= Work task =
Among the lines below, restate word for word only those from the line with "abbrev Machine.PortCell.Mapped (p" through the line with "abbrev SlotValid (s", with both end lines kept.

= Input data =
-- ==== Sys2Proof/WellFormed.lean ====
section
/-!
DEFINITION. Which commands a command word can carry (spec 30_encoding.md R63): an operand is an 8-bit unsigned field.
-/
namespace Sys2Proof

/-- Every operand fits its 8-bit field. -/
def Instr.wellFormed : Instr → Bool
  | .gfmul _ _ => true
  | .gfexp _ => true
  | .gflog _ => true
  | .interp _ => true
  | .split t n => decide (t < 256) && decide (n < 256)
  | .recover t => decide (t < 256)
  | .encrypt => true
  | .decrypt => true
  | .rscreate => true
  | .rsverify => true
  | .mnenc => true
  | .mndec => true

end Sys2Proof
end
==
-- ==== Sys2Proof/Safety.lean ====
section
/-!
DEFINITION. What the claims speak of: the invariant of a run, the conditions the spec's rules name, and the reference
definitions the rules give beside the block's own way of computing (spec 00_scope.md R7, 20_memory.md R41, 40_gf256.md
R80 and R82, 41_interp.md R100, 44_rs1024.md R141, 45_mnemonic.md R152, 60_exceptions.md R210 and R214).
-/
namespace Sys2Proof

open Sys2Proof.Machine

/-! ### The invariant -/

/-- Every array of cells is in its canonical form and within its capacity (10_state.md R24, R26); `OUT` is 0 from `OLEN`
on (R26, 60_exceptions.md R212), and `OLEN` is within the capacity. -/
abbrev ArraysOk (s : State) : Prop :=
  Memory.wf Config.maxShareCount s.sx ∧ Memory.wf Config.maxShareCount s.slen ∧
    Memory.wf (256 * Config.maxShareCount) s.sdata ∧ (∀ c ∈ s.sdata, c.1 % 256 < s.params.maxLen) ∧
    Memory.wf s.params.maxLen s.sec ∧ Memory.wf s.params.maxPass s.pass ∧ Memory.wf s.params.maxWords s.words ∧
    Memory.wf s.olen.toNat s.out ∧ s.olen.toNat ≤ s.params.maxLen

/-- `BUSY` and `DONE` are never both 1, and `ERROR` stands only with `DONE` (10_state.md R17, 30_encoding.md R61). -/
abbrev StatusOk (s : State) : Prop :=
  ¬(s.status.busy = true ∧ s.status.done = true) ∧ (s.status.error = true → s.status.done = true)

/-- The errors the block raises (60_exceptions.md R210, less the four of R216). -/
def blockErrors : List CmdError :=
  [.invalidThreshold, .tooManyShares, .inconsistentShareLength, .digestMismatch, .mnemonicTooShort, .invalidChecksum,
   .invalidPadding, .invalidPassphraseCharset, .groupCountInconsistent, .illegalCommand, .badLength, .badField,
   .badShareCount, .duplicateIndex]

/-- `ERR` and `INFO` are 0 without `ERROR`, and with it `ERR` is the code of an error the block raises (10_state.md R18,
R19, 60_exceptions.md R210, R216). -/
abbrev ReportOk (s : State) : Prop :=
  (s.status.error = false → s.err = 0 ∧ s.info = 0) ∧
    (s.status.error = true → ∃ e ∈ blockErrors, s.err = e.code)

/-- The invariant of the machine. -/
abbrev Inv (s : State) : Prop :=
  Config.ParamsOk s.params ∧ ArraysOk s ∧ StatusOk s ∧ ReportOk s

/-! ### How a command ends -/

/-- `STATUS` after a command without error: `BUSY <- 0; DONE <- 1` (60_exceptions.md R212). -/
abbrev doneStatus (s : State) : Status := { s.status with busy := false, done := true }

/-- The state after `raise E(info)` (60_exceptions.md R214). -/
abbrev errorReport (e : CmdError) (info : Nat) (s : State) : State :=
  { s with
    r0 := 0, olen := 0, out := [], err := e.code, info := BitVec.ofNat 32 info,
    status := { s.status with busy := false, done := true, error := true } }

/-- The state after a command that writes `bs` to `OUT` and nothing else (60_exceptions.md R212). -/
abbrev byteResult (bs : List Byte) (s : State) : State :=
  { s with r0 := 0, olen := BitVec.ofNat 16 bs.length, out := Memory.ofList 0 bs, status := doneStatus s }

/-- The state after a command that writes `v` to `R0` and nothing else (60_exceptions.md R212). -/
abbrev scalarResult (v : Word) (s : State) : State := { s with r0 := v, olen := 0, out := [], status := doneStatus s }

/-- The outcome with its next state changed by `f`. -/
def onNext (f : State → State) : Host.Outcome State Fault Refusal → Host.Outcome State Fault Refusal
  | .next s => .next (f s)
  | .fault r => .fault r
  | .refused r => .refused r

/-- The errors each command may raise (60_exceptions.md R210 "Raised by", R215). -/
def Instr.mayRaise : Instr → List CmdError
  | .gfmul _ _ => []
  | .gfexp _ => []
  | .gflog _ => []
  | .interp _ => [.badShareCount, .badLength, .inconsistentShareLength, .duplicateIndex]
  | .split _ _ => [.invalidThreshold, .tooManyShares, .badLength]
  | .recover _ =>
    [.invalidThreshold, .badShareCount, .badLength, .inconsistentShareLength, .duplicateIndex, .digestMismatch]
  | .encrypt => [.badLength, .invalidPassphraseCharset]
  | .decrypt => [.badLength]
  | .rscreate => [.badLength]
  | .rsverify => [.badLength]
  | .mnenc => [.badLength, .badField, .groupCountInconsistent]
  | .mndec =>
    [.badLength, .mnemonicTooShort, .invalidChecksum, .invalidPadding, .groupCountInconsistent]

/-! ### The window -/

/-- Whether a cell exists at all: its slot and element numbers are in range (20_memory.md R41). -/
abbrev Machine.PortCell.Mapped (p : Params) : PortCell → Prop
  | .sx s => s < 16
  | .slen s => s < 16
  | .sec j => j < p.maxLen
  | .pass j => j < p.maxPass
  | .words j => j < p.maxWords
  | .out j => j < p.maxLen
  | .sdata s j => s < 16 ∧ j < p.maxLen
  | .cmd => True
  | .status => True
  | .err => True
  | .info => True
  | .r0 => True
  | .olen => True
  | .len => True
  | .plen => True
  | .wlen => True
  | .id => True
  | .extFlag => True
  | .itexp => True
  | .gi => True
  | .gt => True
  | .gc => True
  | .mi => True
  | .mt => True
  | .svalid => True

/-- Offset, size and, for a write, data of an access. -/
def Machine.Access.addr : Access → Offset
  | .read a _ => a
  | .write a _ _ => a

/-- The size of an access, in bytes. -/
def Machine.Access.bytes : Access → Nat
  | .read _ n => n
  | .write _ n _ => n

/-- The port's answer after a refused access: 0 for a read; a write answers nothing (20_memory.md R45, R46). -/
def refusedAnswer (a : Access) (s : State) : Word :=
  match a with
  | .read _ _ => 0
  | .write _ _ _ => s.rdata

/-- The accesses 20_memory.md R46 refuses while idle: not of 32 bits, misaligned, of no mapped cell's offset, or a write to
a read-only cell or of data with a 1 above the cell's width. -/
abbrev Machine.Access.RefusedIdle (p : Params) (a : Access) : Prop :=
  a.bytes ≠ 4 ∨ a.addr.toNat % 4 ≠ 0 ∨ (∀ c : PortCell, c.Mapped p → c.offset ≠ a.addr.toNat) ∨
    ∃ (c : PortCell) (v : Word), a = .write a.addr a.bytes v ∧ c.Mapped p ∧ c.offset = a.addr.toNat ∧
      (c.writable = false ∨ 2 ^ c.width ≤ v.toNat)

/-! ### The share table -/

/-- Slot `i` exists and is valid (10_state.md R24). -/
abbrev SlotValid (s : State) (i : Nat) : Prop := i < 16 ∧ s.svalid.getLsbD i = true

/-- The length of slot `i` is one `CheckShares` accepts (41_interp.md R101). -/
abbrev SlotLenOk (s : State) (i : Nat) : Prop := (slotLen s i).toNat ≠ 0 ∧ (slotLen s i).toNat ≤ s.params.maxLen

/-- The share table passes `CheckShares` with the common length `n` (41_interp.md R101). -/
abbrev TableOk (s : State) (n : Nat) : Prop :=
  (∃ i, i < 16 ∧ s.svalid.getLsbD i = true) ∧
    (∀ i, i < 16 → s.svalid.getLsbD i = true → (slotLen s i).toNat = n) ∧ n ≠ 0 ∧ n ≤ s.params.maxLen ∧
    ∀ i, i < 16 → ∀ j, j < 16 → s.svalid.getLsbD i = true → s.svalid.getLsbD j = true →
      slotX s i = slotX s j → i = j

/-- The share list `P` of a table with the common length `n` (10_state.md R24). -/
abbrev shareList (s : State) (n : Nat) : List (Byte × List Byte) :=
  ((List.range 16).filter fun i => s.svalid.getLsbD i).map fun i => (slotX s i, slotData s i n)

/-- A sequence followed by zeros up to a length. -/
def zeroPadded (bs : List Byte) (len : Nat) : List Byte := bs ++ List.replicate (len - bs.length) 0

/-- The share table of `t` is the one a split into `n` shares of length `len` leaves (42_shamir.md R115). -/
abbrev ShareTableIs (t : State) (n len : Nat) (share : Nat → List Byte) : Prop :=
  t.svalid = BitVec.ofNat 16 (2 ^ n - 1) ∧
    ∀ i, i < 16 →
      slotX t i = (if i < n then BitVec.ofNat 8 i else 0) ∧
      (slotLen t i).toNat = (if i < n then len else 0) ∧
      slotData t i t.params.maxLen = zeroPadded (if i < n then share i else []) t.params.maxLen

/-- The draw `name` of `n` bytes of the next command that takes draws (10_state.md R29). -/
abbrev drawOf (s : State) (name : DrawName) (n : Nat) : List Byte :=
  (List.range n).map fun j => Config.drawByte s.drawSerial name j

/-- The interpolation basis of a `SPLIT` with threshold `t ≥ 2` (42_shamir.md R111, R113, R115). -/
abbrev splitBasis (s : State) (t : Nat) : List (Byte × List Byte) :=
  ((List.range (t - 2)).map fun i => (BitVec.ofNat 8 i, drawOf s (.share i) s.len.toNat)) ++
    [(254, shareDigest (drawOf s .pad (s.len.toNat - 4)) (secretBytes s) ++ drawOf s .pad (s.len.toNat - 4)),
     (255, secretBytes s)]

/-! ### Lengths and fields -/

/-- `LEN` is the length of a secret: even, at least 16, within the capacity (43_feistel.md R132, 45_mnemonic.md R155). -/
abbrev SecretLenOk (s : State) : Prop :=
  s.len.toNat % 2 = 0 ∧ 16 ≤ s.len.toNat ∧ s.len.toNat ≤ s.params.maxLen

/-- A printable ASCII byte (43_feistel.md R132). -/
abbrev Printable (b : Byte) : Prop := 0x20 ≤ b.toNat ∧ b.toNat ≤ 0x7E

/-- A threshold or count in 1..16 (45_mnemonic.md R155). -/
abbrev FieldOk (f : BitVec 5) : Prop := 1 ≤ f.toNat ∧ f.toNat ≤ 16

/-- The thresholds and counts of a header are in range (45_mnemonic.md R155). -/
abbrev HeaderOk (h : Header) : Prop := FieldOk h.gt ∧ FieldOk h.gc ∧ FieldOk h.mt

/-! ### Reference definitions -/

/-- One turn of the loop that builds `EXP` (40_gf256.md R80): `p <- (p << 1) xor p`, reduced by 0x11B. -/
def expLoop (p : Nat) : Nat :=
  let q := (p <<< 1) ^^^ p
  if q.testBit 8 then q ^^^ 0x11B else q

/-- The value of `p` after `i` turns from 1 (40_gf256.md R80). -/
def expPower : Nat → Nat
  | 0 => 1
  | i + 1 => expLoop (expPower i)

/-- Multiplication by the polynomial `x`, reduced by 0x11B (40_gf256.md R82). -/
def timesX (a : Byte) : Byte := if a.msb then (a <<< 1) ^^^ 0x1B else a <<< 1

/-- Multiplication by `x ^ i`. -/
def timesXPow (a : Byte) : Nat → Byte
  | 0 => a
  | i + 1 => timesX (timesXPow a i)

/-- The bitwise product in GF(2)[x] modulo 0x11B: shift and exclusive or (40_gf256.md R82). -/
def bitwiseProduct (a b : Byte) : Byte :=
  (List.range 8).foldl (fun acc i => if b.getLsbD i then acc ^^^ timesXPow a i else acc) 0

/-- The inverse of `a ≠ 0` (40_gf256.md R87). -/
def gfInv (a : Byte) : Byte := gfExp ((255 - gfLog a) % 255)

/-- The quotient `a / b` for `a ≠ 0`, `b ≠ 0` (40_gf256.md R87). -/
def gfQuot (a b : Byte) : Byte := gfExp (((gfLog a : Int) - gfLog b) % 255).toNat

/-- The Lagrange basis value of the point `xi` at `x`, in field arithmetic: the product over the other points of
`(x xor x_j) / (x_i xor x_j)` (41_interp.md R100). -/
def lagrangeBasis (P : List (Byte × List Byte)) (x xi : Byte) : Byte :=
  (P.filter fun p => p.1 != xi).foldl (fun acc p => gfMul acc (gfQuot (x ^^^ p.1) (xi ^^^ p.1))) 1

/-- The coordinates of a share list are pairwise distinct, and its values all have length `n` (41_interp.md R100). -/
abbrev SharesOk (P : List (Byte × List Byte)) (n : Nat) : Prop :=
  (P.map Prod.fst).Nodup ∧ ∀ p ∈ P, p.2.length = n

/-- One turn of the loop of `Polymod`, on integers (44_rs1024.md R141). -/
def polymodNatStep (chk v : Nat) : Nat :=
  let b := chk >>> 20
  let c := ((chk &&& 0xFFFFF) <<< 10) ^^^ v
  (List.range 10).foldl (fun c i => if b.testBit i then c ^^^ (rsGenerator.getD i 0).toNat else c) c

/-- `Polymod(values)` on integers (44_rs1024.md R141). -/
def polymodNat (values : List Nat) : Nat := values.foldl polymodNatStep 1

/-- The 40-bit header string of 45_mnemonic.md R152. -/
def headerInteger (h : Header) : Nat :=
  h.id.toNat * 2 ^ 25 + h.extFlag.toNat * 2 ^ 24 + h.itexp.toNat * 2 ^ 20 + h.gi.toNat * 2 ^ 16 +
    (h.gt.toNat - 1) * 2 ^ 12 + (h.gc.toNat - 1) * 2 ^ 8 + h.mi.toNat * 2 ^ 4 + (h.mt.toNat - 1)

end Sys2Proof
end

= Answer to this task =
abbrev Machine.PortCell.Mapped (p : Params) : PortCell → Prop
  | .sx s => s < 16
  | .slen s => s < 16
  | .sec j => j < p.maxLen
  | .pass j => j < p.maxPass
  | .words j => j < p.maxWords
  | .out j => j < p.maxLen
  | .sdata s j => s < 16 ∧ j < p.maxLen
  | .cmd => True
  | .status => True
  | .err => True
  | .info => True
  | .r0 => True
  | .olen => True
  | .len => True
  | .plen => True
  | .wlen => True
  | .id => True
  | .extFlag => True
  | .itexp => True
  | .gi => True
  | .gt => True
  | .gc => True
  | .mi => True
  | .mt => True
  | .svalid => True

/-- Offset, size and, for a write, data of an access. -/
def Machine.Access.addr : Access → Offset
  | .read a _ => a
  | .write a _ _ => a

/-- The size of an access, in bytes. -/
def Machine.Access.bytes : Access → Nat
  | .read _ n => n
  | .write _ n _ => n

/-- The port's answer after a refused access: 0 for a read; a write answers nothing (20_memory.md R45, R46). -/
def refusedAnswer (a : Access) (s : State) : Word :=
  match a with
  | .read _ _ => 0
  | .write _ _ _ => s.rdata

/-- The accesses 20_memory.md R46 refuses while idle: not of 32 bits, misaligned, of no mapped cell's offset, or a write to
a read-only cell or of data with a 1 above the cell's width. -/
abbrev Machine.Access.RefusedIdle (p : Params) (a : Access) : Prop :=
  a.bytes ≠ 4 ∨ a.addr.toNat % 4 ≠ 0 ∨ (∀ c : PortCell, c.Mapped p → c.offset ≠ a.addr.toNat) ∨
    ∃ (c : PortCell) (v : Word), a = .write a.addr a.bytes v ∧ c.Mapped p ∧ c.offset = a.addr.toNat ∧
      (c.writable = false ∨ 2 ^ c.width ≤ v.toNat)

/-! ### The share table -/

/-- Slot `i` exists and is valid (10_state.md R24). -/
abbrev SlotValid (s : State) (i : Nat) : Prop := i < 16 ∧ s.svalid.getLsbD i = true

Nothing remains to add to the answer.